Records
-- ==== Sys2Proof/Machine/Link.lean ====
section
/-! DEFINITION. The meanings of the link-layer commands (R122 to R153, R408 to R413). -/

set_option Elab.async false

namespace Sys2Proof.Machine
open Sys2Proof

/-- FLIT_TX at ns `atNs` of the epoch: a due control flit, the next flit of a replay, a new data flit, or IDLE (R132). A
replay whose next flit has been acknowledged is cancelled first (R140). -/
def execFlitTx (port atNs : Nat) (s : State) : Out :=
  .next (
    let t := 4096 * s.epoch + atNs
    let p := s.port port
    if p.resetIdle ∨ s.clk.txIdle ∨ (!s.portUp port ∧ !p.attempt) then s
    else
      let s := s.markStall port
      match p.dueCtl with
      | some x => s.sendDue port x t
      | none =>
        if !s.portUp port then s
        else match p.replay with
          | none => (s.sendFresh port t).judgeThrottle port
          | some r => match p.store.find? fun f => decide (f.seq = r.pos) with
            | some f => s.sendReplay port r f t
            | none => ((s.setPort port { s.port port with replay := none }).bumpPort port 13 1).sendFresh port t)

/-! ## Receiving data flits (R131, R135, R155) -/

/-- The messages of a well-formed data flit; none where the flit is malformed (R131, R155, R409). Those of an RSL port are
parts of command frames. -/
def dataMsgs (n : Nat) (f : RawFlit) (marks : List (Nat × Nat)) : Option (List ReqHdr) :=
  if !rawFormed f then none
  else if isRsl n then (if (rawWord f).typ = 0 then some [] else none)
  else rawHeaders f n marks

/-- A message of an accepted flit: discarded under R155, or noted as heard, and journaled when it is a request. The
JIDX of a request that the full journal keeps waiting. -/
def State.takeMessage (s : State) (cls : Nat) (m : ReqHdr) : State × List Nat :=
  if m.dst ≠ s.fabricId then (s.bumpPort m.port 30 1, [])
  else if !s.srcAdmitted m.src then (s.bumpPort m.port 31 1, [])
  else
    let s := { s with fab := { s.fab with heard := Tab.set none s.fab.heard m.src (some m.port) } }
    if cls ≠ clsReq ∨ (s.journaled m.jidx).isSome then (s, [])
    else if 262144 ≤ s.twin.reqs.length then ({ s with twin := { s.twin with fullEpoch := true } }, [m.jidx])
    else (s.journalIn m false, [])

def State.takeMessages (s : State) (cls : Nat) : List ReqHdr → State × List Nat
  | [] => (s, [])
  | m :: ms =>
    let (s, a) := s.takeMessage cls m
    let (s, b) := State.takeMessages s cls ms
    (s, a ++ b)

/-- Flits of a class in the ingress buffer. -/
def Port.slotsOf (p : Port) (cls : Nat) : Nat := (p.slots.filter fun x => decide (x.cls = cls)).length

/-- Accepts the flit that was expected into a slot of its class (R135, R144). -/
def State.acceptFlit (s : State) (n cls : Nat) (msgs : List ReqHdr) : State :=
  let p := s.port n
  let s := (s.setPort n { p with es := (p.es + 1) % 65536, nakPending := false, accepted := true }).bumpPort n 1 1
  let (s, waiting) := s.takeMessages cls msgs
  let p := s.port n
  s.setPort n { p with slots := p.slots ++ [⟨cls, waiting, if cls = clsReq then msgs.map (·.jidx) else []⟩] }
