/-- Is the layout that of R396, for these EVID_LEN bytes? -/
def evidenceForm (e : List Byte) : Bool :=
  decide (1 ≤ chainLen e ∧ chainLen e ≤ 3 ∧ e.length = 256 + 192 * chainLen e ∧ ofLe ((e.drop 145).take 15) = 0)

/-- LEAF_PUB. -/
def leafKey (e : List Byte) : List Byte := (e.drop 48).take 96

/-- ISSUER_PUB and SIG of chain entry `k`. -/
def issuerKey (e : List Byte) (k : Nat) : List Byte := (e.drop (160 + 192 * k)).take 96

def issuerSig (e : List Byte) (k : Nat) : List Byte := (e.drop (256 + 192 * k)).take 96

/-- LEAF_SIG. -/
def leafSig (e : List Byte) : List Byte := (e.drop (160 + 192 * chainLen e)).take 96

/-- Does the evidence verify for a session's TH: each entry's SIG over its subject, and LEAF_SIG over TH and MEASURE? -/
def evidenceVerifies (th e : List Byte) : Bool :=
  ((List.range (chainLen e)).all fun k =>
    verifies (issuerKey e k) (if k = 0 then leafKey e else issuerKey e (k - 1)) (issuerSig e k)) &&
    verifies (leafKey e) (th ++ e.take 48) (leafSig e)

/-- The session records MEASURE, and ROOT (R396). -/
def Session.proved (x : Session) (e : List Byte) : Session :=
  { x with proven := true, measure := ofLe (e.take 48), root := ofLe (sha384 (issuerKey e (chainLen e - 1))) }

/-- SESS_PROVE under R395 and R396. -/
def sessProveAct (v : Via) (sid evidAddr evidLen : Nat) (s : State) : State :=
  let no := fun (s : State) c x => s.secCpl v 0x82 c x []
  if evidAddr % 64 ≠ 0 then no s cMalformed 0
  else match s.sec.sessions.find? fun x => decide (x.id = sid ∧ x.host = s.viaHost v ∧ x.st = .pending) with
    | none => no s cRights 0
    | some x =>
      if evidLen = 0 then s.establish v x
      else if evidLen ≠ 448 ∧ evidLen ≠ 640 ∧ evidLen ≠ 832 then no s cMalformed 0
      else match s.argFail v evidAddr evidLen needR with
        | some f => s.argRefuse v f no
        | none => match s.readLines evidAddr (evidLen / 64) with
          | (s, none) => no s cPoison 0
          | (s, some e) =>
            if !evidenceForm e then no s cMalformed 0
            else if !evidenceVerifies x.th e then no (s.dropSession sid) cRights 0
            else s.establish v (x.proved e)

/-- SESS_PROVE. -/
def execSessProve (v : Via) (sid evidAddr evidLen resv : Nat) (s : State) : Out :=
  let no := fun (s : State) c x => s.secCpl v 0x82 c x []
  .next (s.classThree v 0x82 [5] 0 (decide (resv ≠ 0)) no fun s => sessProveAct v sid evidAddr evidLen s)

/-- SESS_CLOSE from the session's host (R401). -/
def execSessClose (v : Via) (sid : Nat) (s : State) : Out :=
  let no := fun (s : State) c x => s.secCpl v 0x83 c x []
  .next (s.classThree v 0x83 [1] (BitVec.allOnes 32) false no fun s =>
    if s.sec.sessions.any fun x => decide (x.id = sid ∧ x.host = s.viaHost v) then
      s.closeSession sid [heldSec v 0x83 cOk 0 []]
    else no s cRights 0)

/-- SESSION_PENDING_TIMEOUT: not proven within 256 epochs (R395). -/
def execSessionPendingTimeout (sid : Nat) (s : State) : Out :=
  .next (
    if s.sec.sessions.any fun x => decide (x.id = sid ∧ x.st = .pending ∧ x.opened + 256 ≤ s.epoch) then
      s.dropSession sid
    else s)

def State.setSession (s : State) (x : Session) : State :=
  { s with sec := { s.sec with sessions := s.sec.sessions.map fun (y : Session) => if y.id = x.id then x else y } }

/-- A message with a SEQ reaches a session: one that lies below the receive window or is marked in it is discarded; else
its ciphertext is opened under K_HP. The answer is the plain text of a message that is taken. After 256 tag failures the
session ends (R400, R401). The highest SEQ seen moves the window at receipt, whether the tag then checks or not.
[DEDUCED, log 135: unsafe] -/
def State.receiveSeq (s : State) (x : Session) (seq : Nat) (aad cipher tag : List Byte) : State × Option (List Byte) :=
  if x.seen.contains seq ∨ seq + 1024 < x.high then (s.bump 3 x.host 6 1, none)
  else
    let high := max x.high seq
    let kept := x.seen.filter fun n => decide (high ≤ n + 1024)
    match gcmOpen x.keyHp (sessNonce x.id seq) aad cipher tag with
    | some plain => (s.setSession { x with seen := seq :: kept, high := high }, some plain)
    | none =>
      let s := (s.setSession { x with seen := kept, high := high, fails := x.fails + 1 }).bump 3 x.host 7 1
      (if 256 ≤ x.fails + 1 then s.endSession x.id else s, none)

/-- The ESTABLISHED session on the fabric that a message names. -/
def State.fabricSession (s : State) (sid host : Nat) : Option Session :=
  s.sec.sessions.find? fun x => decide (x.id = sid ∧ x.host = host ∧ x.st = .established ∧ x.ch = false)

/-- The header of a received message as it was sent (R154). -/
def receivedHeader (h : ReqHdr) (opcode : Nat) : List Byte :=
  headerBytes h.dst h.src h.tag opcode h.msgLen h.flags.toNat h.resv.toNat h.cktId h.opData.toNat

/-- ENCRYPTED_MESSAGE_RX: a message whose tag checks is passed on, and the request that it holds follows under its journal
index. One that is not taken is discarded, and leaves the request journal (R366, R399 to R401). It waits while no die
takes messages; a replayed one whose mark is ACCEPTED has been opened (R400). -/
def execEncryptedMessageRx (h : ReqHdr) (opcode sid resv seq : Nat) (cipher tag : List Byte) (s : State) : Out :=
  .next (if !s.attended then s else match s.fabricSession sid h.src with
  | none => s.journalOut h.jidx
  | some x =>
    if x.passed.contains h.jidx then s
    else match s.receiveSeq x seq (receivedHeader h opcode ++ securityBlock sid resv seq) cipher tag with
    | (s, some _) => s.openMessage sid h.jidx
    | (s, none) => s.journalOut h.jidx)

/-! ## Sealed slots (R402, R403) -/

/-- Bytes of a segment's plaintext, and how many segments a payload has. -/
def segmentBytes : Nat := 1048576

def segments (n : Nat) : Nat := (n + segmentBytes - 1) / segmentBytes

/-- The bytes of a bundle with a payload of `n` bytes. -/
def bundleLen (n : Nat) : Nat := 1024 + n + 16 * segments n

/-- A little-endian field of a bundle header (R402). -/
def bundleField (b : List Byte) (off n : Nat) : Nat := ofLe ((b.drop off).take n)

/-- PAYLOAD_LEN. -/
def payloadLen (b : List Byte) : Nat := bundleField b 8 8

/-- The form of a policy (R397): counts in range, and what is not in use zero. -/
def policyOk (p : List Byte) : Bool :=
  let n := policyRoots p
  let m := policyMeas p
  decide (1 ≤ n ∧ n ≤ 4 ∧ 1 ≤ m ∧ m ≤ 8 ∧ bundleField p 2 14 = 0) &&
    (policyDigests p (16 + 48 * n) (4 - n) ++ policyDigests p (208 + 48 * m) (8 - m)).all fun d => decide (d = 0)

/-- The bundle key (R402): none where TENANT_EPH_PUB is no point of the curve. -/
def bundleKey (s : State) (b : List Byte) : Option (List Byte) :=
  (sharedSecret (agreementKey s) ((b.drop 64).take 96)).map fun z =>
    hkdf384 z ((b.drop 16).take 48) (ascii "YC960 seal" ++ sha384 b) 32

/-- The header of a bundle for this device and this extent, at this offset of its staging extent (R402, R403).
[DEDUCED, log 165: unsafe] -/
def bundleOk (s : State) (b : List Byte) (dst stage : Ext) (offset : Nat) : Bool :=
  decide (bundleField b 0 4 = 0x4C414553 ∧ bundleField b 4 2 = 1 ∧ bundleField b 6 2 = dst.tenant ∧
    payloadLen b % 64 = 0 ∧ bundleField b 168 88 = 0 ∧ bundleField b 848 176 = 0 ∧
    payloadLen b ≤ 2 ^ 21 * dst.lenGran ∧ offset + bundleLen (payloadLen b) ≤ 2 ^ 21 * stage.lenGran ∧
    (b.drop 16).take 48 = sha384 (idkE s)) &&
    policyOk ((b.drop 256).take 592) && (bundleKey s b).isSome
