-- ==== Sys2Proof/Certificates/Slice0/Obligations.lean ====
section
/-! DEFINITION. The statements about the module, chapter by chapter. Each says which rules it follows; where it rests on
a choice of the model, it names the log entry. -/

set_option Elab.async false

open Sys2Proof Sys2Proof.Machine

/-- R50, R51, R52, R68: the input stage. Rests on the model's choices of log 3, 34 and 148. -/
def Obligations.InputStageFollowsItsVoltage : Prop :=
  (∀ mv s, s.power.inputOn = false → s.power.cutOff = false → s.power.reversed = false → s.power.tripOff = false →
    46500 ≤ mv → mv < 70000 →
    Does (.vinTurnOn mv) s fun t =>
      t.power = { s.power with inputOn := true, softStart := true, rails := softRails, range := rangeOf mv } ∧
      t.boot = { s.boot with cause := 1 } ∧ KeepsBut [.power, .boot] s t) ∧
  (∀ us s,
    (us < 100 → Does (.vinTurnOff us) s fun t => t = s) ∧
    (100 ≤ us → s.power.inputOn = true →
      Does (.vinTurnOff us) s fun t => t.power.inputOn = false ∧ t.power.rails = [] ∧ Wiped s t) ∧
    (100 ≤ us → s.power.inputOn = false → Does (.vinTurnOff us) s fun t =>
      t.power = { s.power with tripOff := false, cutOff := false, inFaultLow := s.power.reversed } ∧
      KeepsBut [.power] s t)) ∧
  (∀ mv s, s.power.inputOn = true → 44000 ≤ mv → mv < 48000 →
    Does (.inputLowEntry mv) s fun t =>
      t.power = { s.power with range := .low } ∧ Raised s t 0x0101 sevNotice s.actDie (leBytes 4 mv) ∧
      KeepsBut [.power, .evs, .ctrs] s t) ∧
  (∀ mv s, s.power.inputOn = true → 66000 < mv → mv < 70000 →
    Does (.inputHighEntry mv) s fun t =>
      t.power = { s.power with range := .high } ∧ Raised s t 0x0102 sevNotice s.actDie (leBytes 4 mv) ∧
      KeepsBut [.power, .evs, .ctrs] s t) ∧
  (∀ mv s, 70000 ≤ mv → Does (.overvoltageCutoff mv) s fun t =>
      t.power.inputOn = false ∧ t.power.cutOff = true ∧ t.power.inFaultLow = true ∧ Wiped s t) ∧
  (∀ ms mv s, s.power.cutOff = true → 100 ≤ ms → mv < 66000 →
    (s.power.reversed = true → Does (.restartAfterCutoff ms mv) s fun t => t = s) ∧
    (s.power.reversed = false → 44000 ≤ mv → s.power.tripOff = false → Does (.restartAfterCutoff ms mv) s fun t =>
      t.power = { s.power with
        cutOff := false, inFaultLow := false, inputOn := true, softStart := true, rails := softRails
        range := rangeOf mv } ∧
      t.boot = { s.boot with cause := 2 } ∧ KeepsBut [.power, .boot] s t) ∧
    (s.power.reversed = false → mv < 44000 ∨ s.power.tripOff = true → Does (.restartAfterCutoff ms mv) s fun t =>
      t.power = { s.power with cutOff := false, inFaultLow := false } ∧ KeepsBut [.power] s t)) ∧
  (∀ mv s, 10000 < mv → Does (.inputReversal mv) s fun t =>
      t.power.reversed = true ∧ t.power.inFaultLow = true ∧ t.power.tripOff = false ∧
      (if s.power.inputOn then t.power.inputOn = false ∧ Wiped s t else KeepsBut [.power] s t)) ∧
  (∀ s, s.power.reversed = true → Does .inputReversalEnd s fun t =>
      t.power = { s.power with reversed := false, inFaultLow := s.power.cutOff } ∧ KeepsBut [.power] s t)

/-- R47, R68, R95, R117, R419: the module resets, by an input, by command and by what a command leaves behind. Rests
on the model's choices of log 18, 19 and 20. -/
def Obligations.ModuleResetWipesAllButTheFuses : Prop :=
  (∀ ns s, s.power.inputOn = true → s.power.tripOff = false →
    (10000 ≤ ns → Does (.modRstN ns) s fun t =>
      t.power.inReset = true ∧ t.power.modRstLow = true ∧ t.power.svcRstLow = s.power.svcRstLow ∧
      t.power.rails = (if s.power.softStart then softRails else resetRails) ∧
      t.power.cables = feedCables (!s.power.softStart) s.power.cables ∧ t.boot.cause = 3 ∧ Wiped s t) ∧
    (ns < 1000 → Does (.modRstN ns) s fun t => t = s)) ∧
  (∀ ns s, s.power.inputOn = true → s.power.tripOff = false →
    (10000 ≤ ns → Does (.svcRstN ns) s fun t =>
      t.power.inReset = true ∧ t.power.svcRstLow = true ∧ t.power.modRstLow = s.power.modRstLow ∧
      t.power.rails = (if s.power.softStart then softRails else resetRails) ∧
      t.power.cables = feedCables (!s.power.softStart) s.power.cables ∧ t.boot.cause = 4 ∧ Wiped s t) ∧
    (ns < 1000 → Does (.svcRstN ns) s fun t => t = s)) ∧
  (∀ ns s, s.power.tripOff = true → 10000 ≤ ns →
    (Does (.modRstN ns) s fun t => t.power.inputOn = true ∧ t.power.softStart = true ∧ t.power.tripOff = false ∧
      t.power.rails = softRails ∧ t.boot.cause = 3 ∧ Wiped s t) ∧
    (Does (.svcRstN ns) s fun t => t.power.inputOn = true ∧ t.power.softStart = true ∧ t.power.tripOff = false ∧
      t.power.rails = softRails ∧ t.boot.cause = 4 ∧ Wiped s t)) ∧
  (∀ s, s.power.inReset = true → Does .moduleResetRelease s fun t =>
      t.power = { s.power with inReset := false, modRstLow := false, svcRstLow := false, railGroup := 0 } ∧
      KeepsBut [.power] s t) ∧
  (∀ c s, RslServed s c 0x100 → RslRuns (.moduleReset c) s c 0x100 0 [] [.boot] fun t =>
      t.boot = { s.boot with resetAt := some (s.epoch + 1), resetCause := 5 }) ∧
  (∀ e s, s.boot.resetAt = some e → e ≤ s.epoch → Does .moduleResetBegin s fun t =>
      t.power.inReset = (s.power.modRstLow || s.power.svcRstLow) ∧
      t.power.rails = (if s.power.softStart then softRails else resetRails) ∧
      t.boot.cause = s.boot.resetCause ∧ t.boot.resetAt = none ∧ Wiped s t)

Task goal
A line belongs in the answer if it contains the word "modRstN"; copy every such line from the data above.

Solved exercise
    (10000 ≤ ns → Does (.modRstN ns) s fun t =>
    (ns < 1000 → Does (.modRstN ns) s fun t => t = s)) ∧
    (Does (.modRstN ns) s fun t => t.power.inputOn = true ∧ t.power.softStart = true ∧ t.power.tripOff = false ∧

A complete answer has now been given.